## [Available records]
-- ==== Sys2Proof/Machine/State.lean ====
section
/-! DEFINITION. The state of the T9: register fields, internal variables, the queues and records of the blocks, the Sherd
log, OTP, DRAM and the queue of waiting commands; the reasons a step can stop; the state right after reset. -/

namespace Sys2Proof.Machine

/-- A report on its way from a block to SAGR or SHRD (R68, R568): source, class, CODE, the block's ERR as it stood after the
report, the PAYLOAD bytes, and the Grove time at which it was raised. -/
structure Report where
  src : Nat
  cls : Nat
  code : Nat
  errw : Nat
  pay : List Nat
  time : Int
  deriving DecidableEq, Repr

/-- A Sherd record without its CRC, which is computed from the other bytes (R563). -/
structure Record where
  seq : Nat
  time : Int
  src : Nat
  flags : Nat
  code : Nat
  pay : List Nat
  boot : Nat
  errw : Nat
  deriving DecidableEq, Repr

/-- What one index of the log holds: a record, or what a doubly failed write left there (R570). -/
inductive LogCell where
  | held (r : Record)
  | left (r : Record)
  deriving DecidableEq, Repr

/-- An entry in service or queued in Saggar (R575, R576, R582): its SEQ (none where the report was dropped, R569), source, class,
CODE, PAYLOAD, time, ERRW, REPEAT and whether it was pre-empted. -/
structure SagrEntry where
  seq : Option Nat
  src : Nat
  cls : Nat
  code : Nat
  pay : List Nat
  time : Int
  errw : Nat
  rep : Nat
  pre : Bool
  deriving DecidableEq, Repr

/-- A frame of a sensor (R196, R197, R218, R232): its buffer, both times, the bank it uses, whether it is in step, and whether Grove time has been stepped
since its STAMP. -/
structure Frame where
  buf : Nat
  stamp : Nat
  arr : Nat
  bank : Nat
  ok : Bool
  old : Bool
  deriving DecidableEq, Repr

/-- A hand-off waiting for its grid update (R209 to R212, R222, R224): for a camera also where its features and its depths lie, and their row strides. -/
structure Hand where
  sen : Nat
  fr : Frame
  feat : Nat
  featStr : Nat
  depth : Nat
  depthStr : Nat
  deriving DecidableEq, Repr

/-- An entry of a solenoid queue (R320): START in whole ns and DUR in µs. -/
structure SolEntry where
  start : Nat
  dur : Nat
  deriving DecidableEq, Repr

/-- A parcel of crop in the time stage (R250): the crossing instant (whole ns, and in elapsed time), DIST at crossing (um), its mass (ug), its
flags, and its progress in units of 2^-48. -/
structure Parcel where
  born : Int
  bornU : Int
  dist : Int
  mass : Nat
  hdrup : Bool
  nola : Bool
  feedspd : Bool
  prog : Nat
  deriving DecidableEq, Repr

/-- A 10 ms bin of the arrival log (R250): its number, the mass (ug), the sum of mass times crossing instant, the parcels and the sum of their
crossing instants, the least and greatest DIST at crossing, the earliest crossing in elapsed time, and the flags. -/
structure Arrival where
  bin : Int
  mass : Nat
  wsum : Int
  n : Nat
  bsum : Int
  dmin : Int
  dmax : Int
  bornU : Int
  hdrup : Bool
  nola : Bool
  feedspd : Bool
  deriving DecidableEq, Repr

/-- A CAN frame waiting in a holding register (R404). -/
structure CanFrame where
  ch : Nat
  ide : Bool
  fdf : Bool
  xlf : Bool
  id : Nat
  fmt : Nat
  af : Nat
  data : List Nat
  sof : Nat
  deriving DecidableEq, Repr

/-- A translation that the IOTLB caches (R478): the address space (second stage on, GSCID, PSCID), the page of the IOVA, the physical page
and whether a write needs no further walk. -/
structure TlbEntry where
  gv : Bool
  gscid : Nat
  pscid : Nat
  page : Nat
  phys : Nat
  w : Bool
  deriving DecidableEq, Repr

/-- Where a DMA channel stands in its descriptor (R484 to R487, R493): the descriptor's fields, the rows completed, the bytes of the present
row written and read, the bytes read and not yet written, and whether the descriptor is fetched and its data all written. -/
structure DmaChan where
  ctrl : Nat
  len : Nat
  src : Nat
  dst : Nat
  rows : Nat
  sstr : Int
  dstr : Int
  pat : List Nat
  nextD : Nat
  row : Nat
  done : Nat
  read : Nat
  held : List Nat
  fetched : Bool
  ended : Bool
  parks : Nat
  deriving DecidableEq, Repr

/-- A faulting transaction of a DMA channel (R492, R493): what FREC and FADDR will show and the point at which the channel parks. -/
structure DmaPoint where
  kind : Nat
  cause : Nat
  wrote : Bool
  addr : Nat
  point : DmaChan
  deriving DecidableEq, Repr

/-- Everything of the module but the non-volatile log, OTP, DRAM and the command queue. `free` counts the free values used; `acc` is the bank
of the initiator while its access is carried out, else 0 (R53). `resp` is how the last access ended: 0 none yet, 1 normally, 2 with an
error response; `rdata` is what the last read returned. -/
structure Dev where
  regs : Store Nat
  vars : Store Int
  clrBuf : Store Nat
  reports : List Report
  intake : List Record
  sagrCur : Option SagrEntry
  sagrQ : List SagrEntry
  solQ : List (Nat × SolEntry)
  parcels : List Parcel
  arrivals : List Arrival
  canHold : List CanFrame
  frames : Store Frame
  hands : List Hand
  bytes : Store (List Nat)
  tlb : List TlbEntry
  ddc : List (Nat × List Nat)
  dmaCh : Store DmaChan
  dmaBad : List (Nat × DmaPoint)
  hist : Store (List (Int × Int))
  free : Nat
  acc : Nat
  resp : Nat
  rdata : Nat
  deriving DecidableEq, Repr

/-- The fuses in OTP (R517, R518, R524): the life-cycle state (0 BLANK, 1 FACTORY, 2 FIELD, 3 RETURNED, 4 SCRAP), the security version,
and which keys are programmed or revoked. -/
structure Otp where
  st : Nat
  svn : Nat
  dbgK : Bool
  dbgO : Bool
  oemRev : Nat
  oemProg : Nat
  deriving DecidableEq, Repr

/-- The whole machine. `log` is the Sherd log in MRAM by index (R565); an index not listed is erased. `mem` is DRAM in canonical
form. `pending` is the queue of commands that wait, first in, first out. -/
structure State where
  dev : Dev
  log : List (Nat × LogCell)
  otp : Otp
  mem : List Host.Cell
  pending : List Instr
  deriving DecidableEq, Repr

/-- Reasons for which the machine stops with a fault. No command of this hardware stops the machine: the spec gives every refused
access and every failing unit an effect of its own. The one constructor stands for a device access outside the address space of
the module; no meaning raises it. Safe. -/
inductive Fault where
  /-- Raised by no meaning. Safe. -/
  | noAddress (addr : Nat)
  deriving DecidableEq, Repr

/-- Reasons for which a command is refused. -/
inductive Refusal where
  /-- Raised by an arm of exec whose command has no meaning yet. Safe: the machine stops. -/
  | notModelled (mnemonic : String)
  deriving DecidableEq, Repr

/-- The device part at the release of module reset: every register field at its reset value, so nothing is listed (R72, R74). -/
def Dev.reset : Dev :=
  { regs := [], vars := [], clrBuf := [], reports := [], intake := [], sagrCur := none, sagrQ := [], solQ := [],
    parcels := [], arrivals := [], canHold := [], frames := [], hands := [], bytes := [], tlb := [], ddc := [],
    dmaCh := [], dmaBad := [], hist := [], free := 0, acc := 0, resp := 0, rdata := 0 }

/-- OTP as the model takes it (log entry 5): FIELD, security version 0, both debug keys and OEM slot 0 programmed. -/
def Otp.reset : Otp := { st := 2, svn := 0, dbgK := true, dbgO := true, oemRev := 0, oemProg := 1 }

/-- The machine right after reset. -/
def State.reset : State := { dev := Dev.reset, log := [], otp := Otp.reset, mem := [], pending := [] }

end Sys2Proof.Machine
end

## [What the task requires]
Retype the listing above word for word.

## [Answer]
-- ==== Sys2Proof/Machine/State.lean ====
section
/-! DEFINITION. The state of the T9: register fields, internal variables, the queues and records of the blocks, the Sherd
log, OTP, DRAM and the queue of waiting commands; the reasons a step can stop; the state right after reset. -/

namespace Sys2Proof.Machine

/-- A report on its way from a block to SAGR or SHRD (R68, R568): source, class, CODE, the block's ERR as it stood after the
report, the PAYLOAD bytes, and the Grove time at which it was raised. -/
structure Report where
  src : Nat
  cls : Nat
  code : Nat
  errw : Nat
  pay : List Nat
  time : Int
  deriving DecidableEq, Repr

/-- A Sherd record without its CRC, which is computed from the other bytes (R563). -/
structure Record where
  seq : Nat
  time : Int
  src : Nat
  flags : Nat
  code : Nat
  pay : List Nat
  boot : Nat
  errw : Nat
  deriving DecidableEq, Repr

/-- What one index of the log holds: a record, or what a doubly failed write left there (R570). -/
inductive LogCell where
  | held (r : Record)
  | left (r : Record)
  deriving DecidableEq, Repr

/-- An entry in service or queued in Saggar (R575, R576, R582): its SEQ (none where the report was dropped, R569), source, class,
CODE, PAYLOAD, time, ERRW, REPEAT and whether it was pre-empted. -/
structure SagrEntry where
  seq : Option Nat
  src : Nat
  cls : Nat
  code : Nat
  pay : List Nat
  time : Int
  errw : Nat
  rep : Nat
  pre : Bool
  deriving DecidableEq, Repr

/-- A frame of a sensor (R196, R197, R218, R232): its buffer, both times, the bank it uses, whether it is in step, and whether Grove time has been stepped
since its STAMP. -/
structure Frame where
  buf : Nat
  stamp : Nat
  arr : Nat
  bank : Nat
  ok : Bool
  old : Bool
  deriving DecidableEq, Repr

/-- A hand-off waiting for its grid update (R209 to R212, R222, R224): for a camera also where its features and its depths lie, and their row strides. -/
structure Hand where
  sen : Nat
  fr : Frame
  feat : Nat
  featStr : Nat
  depth : Nat
  depthStr : Nat
  deriving DecidableEq, Repr

/-- An entry of a solenoid queue (R320): START in whole ns and DUR in µs. -/
structure SolEntry where
  start : Nat
  dur : Nat
  deriving DecidableEq, Repr

/-- A parcel of crop in the time stage (R250): the crossing instant (whole ns, and in elapsed time), DIST at crossing (um), its mass (ug), its
flags, and its progress in units of 2^-48. -/
structure Parcel where
  born : Int
  bornU : Int
  dist : Int
  mass : Nat
  hdrup : Bool
  nola : Bool
  feedspd : Bool
  prog : Nat
  deriving DecidableEq, Repr

/-- A 10 ms bin of the arrival log (R250): its number, the mass (ug), the sum of mass times crossing instant, the parcels and the sum of their
crossing instants, the least and greatest DIST at crossing, the earliest crossing in elapsed time, and the flags. -/
structure Arrival where
  bin : Int
  mass : Nat
  wsum : Int
  n : Nat
  bsum : Int
  dmin : Int
  dmax : Int
  bornU : Int
  hdrup : Bool
  nola : Bool
  feedspd : Bool
  deriving DecidableEq, Repr

/-- A CAN frame waiting in a holding register (R404). -/
structure CanFrame where
  ch : Nat
  ide : Bool
  fdf : Bool
  xlf : Bool
  id : Nat
  fmt : Nat
  af : Nat
  data : List Nat
  sof : Nat
  deriving DecidableEq, Repr

/-- A translation that the IOTLB caches (R478): the address space (second stage on, GSCID, PSCID), the page of the IOVA, the physical page
and whether a write needs no further walk. -/
structure TlbEntry where
  gv : Bool
  gscid : Nat
  pscid : Nat
  page : Nat
  phys : Nat
  w : Bool
  deriving DecidableEq, Repr

/-- Where a DMA channel stands in its descriptor (R484 to R487, R493): the descriptor's fields, the rows completed, the bytes of the present
row written and read, the bytes read and not yet written, and whether the descriptor is fetched and its data all written. -/
structure DmaChan where
  ctrl : Nat
  len : Nat
  src : Nat
  dst : Nat
  rows : Nat
  sstr : Int
  dstr : Int
  pat : List Nat
  nextD : Nat
  row : Nat
  done : Nat
  read : Nat
  held : List Nat
  fetched : Bool
  ended : Bool
  parks : Nat
  deriving DecidableEq, Repr

/-- A faulting transaction of a DMA channel (R492, R493): what FREC and FADDR will show and the point at which the channel parks. -/
structure DmaPoint where
  kind : Nat
  cause : Nat
  wrote : Bool
  addr : Nat
  point : DmaChan
  deriving DecidableEq, Repr

/-- Everything of the module but the non-volatile log, OTP, DRAM and the command queue. `free` counts the free values used; `acc` is the bank
of the initiator while its access is carried out, else 0 (R53). `resp` is how the last access ended: 0 none yet, 1 normally, 2 with an
error response; `rdata` is what the last read returned. -/
structure Dev where
  regs : Store Nat
  vars : Store Int
  clrBuf : Store Nat
  reports : List Report
  intake : List Record
  sagrCur : Option SagrEntry
  sagrQ : List SagrEntry
  solQ : List (Nat × SolEntry)
  parcels : List Parcel
  arrivals : List Arrival
  canHold : List CanFrame
  frames : Store Frame
  hands : List Hand
  bytes : Store (List Nat)
  tlb : List TlbEntry
  ddc : List (Nat × List Nat)
  dmaCh : Store DmaChan
  dmaBad : List (Nat × DmaPoint)
  hist : Store (List (Int × Int))
  free : Nat
  acc : Nat
  resp : Nat
  rdata : Nat
  deriving DecidableEq, Repr

/-- The fuses in OTP (R517, R518, R524): the life-cycle state (0 BLANK, 1 FACTORY, 2 FIELD, 3 RETURNED, 4 SCRAP), the security version,
and which keys are programmed or revoked. -/
structure Otp where
  st : Nat
  svn : Nat
  dbgK : Bool
  dbgO : Bool
  oemRev : Nat
  oemProg : Nat
  deriving DecidableEq, Repr

/-- The whole machine. `log` is the Sherd log in MRAM by index (R565); an index not listed is erased. `mem` is DRAM in canonical
form. `pending` is the queue of commands that wait, first in, first out. -/
structure State where
  dev : Dev
  log : List (Nat × LogCell)
  otp : Otp
  mem : List Host.Cell
  pending : List Instr
  deriving DecidableEq, Repr

/-- Reasons for which the machine stops with a fault. No command of this hardware stops the machine: the spec gives every refused
access and every failing unit an effect of its own. The one constructor stands for a device access outside the address space of
the module; no meaning raises it. Safe. -/
inductive Fault where
  /-- Raised by no meaning. Safe. -/
  | noAddress (addr : Nat)
  deriving DecidableEq, Repr

/-- Reasons for which a command is refused. -/
inductive Refusal where
  /-- Raised by an arm of exec whose command has no meaning yet. Safe: the machine stops. -/
  | notModelled (mnemonic : String)
  deriving DecidableEq, Repr

/-- The device part at the release of module reset: every register field at its reset value, so nothing is listed (R72, R74). -/
def Dev.reset : Dev :=
  { regs := [], vars := [], clrBuf := [], reports := [], intake := [], sagrCur := none, sagrQ := [], solQ := [],
    parcels := [], arrivals := [], canHold := [], frames := [], hands := [], bytes := [], tlb := [], ddc := [],
    dmaCh := [], dmaBad := [], hist := [], free := 0, acc := 0, resp := 0, rdata := 0 }

/-- OTP as the model takes it (log entry 5): FIELD, security version 0, both debug keys and OEM slot 0 programmed. -/
def Otp.reset : Otp := { st := 2, svn := 0, dbgK := true, dbgO := true, oemRev := 0, oemProg := 1 }

/-- The machine right after reset. -/
def State.reset : State := { dev := Dev.reset, log := [], otp := Otp.reset, mem := [], pending := [] }

end Sys2Proof.Machine
end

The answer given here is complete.